*** Opening of Record extracts ***
-- ==== Sys2Proof/Machine/ReadChannel.lean ====
section
/-! DEFINITION. The band timing loop and the beam read channel (04_beam_read_channel.md), up to the sync decision. -/
namespace Sys2Proof.Machine

/-! ### Band timing loop (R135 to R140) -/

/-- Channel bits per superframe at a number of sectors and a speed in 10^-6 rev/s, in 2^-32 (R137). -/
def nominalRate (sectors : Nat) (f : Int) : Int := (sectors : Int) * 40320 * f * 4096 * 2 ^ 32 / 10 ^ 16

/-- The spindle's speed estimate in 10^-6 rev/s (R266). -/
def Chip.fHat (c : Chip) (d : Nat) : Int := (c.spinSt d).obs.hist.headD 0

/-- Writes the loop's rate register (2^-22 channel bit). -/
def Chip.showRate (c : Chip) (d : Nat) : Chip := c.wr (F.btlRate_rate d) ((c.btlSt d).rate / 2 ^ 10).toNat

/-! The wobble use of an AMU (R60): 63 periods, of which 15 to 18 are the sync wobbles and 19 to 58 the 40 data wobbles, bit 39 first. -/

/-- Wobble periods of an AMU, and the first sync and data wobbles (R60). -/
def amuWobbles : Nat := 63
def syncWobble : Nat := 15
def dataWobble : Nat := 19

/-- The sync wobbles: inverted, inverted, normal, inverted; true is an inverted wobble (R60). -/
def syncWobbles : List Bool := [true, true, false, true]

/-- The wobbles of an AMU that carries a mark, true for an inverted one: a data bit 1 is an inverted wobble (R60, R61). -/
def amuPattern (m : Mark) : List Bool :=
  List.replicate 15 false ++ syncWobbles ++ beBits 40 (encodeMark m) ++ List.replicate 4 false

/-- Wobble decisions kept. -/
def decsKept : Nat := 1024

/-- The decision of a wobble period, true for an inverted one, of those kept (R135). -/
def BtlSt.decision (b : BtlSt) (k : Int) : Bool := if k < b.wob then (b.decs[(b.wob - 1 - k).toNat]?).getD false else false

/-- The decisions of wobbles `i` to `i` + n − 1 of the AMU that begins at a wobble. -/
def BtlSt.wobbleBits (b : BtlSt) (amu : Int) (i n : Nat) : List Bool := (List.range n).map fun (j : Nat) => b.decision (amu + ((i + j : Nat) : Int))

/-- The 40 data wobbles of the AMU that begins at a wobble, an inverted wobble read as 1 (R138). -/
def BtlSt.markWord (b : BtlSt) (amu : Int) : Nat := bitsNat (b.wobbleBits amu dataWobble 40)

/-- The last data wobble of the AMU that begins at a wobble is decided. -/
def BtlSt.amuRead (b : BtlSt) (amu : Int) : Bool := decide (amu + 58 < b.wob)

/-- The length of a band turn in 2^-32 channel bit (R129). -/
def turnLength (band : Nat) : Int := 40320 * (sectorsOf band : Nat) * 2 ^ 32
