-- ==== Sys2Proof/Machine/Servo.lean ====
section
/-! DEFINITION. The servo engine (07_servo_engine.md): input stage, compensators, the focus and tracking state machines, requests and
calibration. The period of a whole region is in Release.lean. -/
namespace Sys2Proof.Machine

/-! ### Arithmetic (R236 to R239). Signals in 2^-24 of their unit. -/

/-- Saturation of a signal at ±128 and of a section state at ±32,768 (R236). -/
def sat32 (x : Int) : Int := max (-2 ^ 31) (min (2 ^ 31 - 1) x)
def sat40 (x : Int) : Int := max (-2 ^ 39) (min (2 ^ 39 - 1) x)

/-- A Q3.28 coefficient times a signal, rounded to the signal LSB (R236). -/
def qmul (k x : Int) : Int := roundDiv (k * x) (2 ^ 28)

/-- The parameters of one loop from a bank: sections as (b0, b1, b2, b3, a1, a2, a3), shift, gain, ki, limits, integrator enable. -/
structure LoopPar where
  sections : List (List Int)
  shift : Nat
  gain : Int
  ki : Int
  intMax : Int
  outMax : Int
  intEn : Bool

/-- The loop registers of a cluster's loop: 0 focus, 1 track, 2 tilt, 3 sled. -/
def loopFields (d l : Nat) : List Fld :=
  [F.loopCfg_n_sec d l, F.loopCfg_o3_sec d l, F.loopCfg_o3 d l, F.loopCfg_in_shift d l, F.loopCfg_int_en d l, F.loopK_gain d l, F.loopK_ki d l,
    F.loopLim_int_max d l, F.loopLim_out_max d l] ++
    ((List.range 4).flatMap fun s => (List.range 7).map fun k => F.loopSec_coef d l s k) ++ [F.loopFf_kff d l]

/-- The active bank's loop parameters (R237, R253). -/
def Chip.loopPar (c : Chip) (d l : Nat) : LoopPar :=
  let b := (c.servoSt d).bank
  let g (f : Fld) : Nat := fldGet b f
  let s (f : Fld) : Int := signed f.width (g f)
  let third (i : Nat) : Bool := g (F.loopCfg_o3 d l) == 1 && g (F.loopCfg_o3_sec d l) == i
  { sections := (List.range (g (F.loopCfg_n_sec d l))).map fun i =>
      (List.range 7).map fun k => if (k == 3 || k == 6) && !third i then 0 else s (F.loopSec_coef d l i k)
    shift := g (F.loopCfg_in_shift d l)
    gain := s (F.loopK_gain d l)
    ki := s (F.loopK_ki d l)
    intMax := s (F.loopLim_int_max d l)
    outMax := s (F.loopLim_out_max d l)
    intEn := g (F.loopCfg_int_en d l) == 1 }

/-- One section (R237): coefficients b0, b1, b2, b3, a1, a2, a3. -/
def sectionStep (k : List Int) (st : Int × Int × Int) (x : Int) : (Int × Int × Int) × Int :=
  let g (i : Nat) : Int := k.getD i 0
  let y := sat32 (qmul (g 0) x + st.1)
  ((sat40 (qmul (g 1) x - qmul (g 4) y + st.2.1), sat40 (qmul (g 2) x - qmul (g 5) y + st.2.2), sat40 (qmul (g 3) x - qmul (g 6) y)), y)

/-- The sections in order. -/
def runSections : List (List Int) → List (Int × Int × Int) → Int → List (Int × Int × Int) × Int
  | [], st, x => (st, x)
  | k :: ks, st, x =>
    let r := sectionStep k (st.headD (0, 0, 0)) x
    let t := runSections ks (st.drop 1) r.2
    (r.1 :: t.1, t.2)

/-- One period of a loop (R238, R239): error, feed-forward, injection, integrator hold. The state after it, and the raw output before the
injection. -/
def loopStep (p : LoopPar) (e ff inj : Int) (hold : Bool) (st : LoopSt) : LoopSt × Int :=
  let x0 := sat32 (e * 2 ^ p.shift)
  let r := runSections p.sections st.sec x0
  let v := qmul p.gain r.2
  let i := if p.intEn && !hold && !st.sat then max (-p.intMax) (min p.intMax (st.integ + qmul p.ki x0)) else st.integ
  let raw := v + i + ff
  let u := max (-p.outMax) (min p.outMax (raw + inj))
  (⟨r.1, i, u, u != raw + inj⟩, raw)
*** Close of Record extracts ***
Work to be completed: Using the data above, restate word for word the lines from its opening line through the line that contains "to R140) -/", and no more.

Exercise answer:
-- ==== Sys2Proof/Machine/ReadChannel.lean ====
section
/-! DEFINITION. The band timing loop and the beam read channel (04_beam_read_channel.md), up to the sync decision. -/
namespace Sys2Proof.Machine

/-! ### Band timing loop (R135 to R140) -/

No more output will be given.